- Что-то, Иван, мы с тобой, как пьяные, что на брёвнах перебираются через поток - каждый на своём бревне шатается, боится ноги замочить…
На другой день прошлись мы с ним по городу, зашли в ресторан. Разговор шёл между нами разный, а все больше склонялся к тому, что хортистские пираты душат, издеваются над верховинцами. Гриць отзывался шёпотом, только не от страха переходил на шёпот, как я понял, - от ненависти. Снова его лицо стало белым, когда я рассказывал, что на его Гуцулыцине, на Думене, построили концлагерь; затуманились глаза, когда сообщил, что молодые верховинцы группами уходят за границу, в Советский Союз. Гриць вздохнул:
- Знаешь, служба у меня собачья, но - верь не верь- я никому не сделал ничего плохого, вот те крест… Дал я ему выговориться, а потом заметил: - Давай и вправду соскочим с этих скользких брёвен, и, если у тебя настоящая гуцульская душа, поможешь нам.
Гриць сразу поднял голову: кому это "нам"?
Смотрю ему в глаза. Он не отводит взгляда… Отступать было некуда - я ему и рассказал о цели приезда: надо раздобыть данные о пряшевском гестапо, а также по возможности заиметь человека, который был бы в курсе операций СД в Закарпатье, особенно выявить их осведомителей. Думал Гриць долго, тяжело. Потом опять вздохнул:
- Что-нибудь сообразим. Ты у меня ещё поживи, я должен найти какую-то причину, чтобы поехать в Пряшев…

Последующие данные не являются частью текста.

/-- CAP.SET, CAP.ARM and CAP.FORCE with right fields configure a capture of a source that is there (Table 9-8, R185 to
R188). -/
def Obligations.CaptureConfigures : Prop :=
  (∀ c s, Sent 0x0C01 c s → c.unit < 16 → c.u8 16 ≤ 2 → isPath (c.u16 20) = true → badCapSource (c.u8 16) (c.u16 20) = false →
    (if c.u8 16 = 0 then pathAbsent (c.u16 20) s else !rfPresent (c.u16 20) s) = false →
    c.u8 17 ≤ 2 → (c.u8 18 ≤ 5 ∨ c.u8 18 = 0xFF) → 1 ≤ c.u8 19 → 0 < c.u64 24 → c.u64 24 % (c.u8 19 * 65536) = 0 →
    1 ≤ c.u64 40 → badRing (c.u16 22) s = false → ZeroBytes c.entry 52 64 →
    preTooLong (ctxOf c s) (planned (taken c s)) = false →
    let cfg : CapCfg := { kind := c.u8 16, mode := c.u8 17, trigUnit := c.u8 18, segments := c.u8 19, source := c.u16 20
                          spillRing := c.u16 22, bufSize := c.u64 24, pre := c.u64 32, post := c.u64 40, indexSize := c.u32 48 }
    Configures (.capSet c) c s [member (ctxOf c s) 7 c.unit 1 (.capSet c.unit cfg)] 0 (capSetLand c.unit cfg)) ∧
  (∀ c s, Sent 0x0C02 c s → c.unit < 16 → (getCap c.unit (planned (taken c s))).isSet = true → c.u8 16 ≤ 1 →
    ZeroBytes c.entry 17 64 →
    Configures (.capArm c) c s [member (ctxOf c s) 7 c.unit 1 (.capArm c.unit (c.u8 16 == 1))] 0
      (capArmLand c.unit (c.u8 16 == 1))) ∧
  (∀ c s, Sent 0x0C03 c s → c.unit < 16 → (getCap c.unit (planned (taken c s))).isSet = true → ZeroBytes c.entry 16 64 →
    Configures (.capForce c) c s [member (ctxOf c s) 7 c.unit 1 (.capForce c.unit)] 0
      fun u => capTrigger c.unit u.dt 0xFF capForced u)

/-- The GEN commands and CAL.SET_GEN with right fields, to a DAC that is there, configure its generator (Tables 10-1 to 10-5,
R199 to R215). -/
def Obligations.GeneratorConfigures : Prop :=
  (∀ c s, Sent 0x0D01 c s → c.unit < 2 → dacPresent c.unit s = true → c.u16 16 ≤ 4095 → c.u8 18 ≤ 1 → (c.u8 18 = 0 → c.u8 19 = 0) →
    c.u8 19 ≤ 8 → 16 ≤ c.u32 20 → c.u32 20 ≤ 16777215 → badCode (c.i16 24) = false → c.u8 26 ≤ 1 → c.u64 32 % 64 = 0 →
    ZeroBytes c.entry 27 32 → ZeroBytes c.entry 40 64 →
    let cfg : SegCfg := { carrier := c.u8 18 == 1, lanes := c.u8 19, length := c.u32 20, idle := c.i16 24
                          resident := c.u8 26 == 1, addr := c.u64 32 }
    let w : Write := .genSegment c.unit (c.u16 16) cfg
    c.u64 32 + c.u32 20 * granuleBytes cfg ≤ hostDram s →
    residencyHolds (genAfter c.unit w (planned (taken c s))) = true →
    bufferBusy (getGen c.unit s) (genAfter c.unit w (planned (taken c s))) = false →
    Configures (.genSegment c) c s [member (ctxOf c s) 8 c.unit 1 w] 0
      fun u => modGen c.unit (fun g => { g with
        segments := tput none g.segments (c.u16 16) (some cfg), held := tput [] g.held (c.u16 16) (heldCells u.dram cfg) }) u) ∧
  (∀ c s, Sent 0x0D02 c s → c.unit < 2 → dacPresent c.unit s = true → 1 ≤ c.u16 16 → c.u16 16 ≤ 4096 → c.u16 18 < c.u16 16 →
    ZeroBytes c.entry 20 24 → ZeroBytes c.entry 32 64 →
    let table := (List.range (c.u16 16)).map fun i => seqEntryAt s.host (c.u64 24 + 32 * i)
    let w : Write := .genLoad c.unit table (c.u16 18)
    (∀ e ∈ table.zipIdx, badSeqEntry (getGen c.unit (planned (taken c s))).segments (c.u16 16) e.2
      (readLe s.host (c.u64 24 + 32 * e.2 + 18) 14 == 0) e.1 = false) →
    residencyHolds (genAfter c.unit w (planned (taken c s))) = true →
    bufferBusy (getGen c.unit s) (genAfter c.unit w (planned (taken c s))) = false →
    Configures (.genLoad c) c s [member (ctxOf c s) 8 c.unit 1 w] 0 (genLoadLand c.unit table (c.u16 18))) ∧
  (∀ c s, Sent 0x0D03 c s → c.unit < 2 → dacHealthy c.unit s = true → c.u8 16 = 1 → c.u16 18 ≤ 4095 →
    c.u16 18 < (getGen c.unit (planned (taken c s))).table.length → ZeroBytes c.entry 17 18 → ZeroBytes c.entry 20 64 →
    let w : Write := .genStart c.unit (c.u16 18)
    Configures (.genStart c) c s [member (ctxOf c s) 8 c.unit 1 w] 0
      fun u => withEpoch c.unit (genStartLand c.unit (c.u16 18)) (startDomains [w] u)) ∧
  (∀ c s, Sent 0x0D03 c s → c.unit < 2 → dacPresent c.unit s = true → c.u8 16 = 0 → c.u16 18 ≤ 4095 →
    ZeroBytes c.entry 17 18 → ZeroBytes c.entry 20 64 →
    Configures (.genStart c) c s [member (ctxOf c s) 8 c.unit 1 (.genStop c.unit)] 0 (genStopLand c.unit)) ∧
  (∀ c s, Sent 0x0D04 c s → c.unit < 2 → dacPresent c.unit s = true → c.u8 16 ≤ 7 → c.u64 24 ≤ 2 ^ 46 → c.u64 32 < 2 ^ 48 →
    badCode (c.i16 40) = false → laneHeld c.unit (c.u8 16) (planned (taken c s)) = false → ZeroBytes c.entry 17 24 →
    ZeroBytes c.entry 42 64 →
    Configures (.genCarrier c) c s
      [member (ctxOf c s) 8 c.unit 1 (.genCarrier c.unit (c.u8 16) (c.u64 24) (c.u64 32) (c.i16 40))] 0
      (modGen c.unit fun x => { x with carriers := tput (0, 0) x.carriers (c.u8 16) (c.u64 24, c.u64 32), bias := c.i16 40 })) ∧
  (∀ c s, Sent 0x1902 c s → c.unit < 2 → dacPresent c.unit s = true → -65536 ≤ c.i32 16 → c.i32 16 ≤ 65536 → ZeroBytes c.entry 20 64 →
    Configures (.calSetGen c) c s [member (ctxOf c s) 8 c.unit 1 (.calGen c.unit (c.i32 16))] 0
      (modGen c.unit fun g => { g with delayTk := c.i32 16 }))

/-- LASER.SET_MODCAL, LASER.SET_CAPS and LASER.ARM with right fields, to a DAC that is there, configure its governor (Table
11-7, R234 to R236). -/
def Obligations.LaserConfigures : Prop :=
  (∀ c s, Sent 0x0E01 c s → c.unit < 2 → dacPresent c.unit s = true → ZeroBytes c.entry 20 24 → ZeroBytes c.entry 32 64 →
    let table := readU16s s.host (c.u64 24) 257
    Configures (.laserSetModcal c) c s [member (ctxOf c s) 9 c.unit 1 (.laserModcal c.unit (c.u32 16) table)] 0
      (modGov c.unit fun g => { g with modcal := some (c.u32 16, table) })) ∧
  (∀ c s, Sent 0x0E02 c s → c.unit < 2 → dacPresent c.unit s = true → 2048 ≤ c.u64 24 → c.u64 24 ≤ 20480000 →
    20480000 ≤ c.u64 40 → c.u64 40 ≤ 20480000000 → ZeroBytes c.entry 36 40 → ZeroBytes c.entry 48 64 →
    let cfg : LaserCaps := { peak := c.u32 16, pulse := c.u32 20, pulseWindow := c.u64 24, avg := c.u32 32, avgWindow := c.u64 40 }
    Configures (.laserSetCaps c) c s [member (ctxOf c s) 9 c.unit 1 (.laserCaps c.unit cfg)] 0
      (modGov c.unit fun g => { g with caps := some cfg })) ∧
  (∀ c s, Sent 0x0E03 c s → c.unit < 2 → dacPresent c.unit s = true → c.u8 16 ≤ 1 → ZeroBytes c.entry 17 64 →
    Configures (.laserArm c) c s [member (ctxOf c s) 9 c.unit 1 (.laserArm c.unit (c.u8 16 == 1))] 0
      (laserArmLand c.unit (c.u8 16 == 1)))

Третьего дня отправились в путь. Гриць оставил меня в ресторане и разыскал "осиное гнездо".
Принял его оберштурмбаннфюрер, вроде некий Штайнер - фамилию хорошо не помню. Он разговаривал по-чешски, и Гриць рассказал, что сам он - закарпатский украинец, что канцелярская работа в михаловецкой полиции ему надоела и потом хотелось бы купить хороший дом. Абверовец как будто даже воскликнул: "Браво!" и попросил его для начала подыскать человека, который стал бы их связным с Ужгородом, Мукачевом, Хустом… И не просто связным, а тайным информатором о работе в крае их агентов. Гриць пообещал, что постарается помочь, и крикнул "Хай-гитла!" Потом мне рассказал, что удалось узнать.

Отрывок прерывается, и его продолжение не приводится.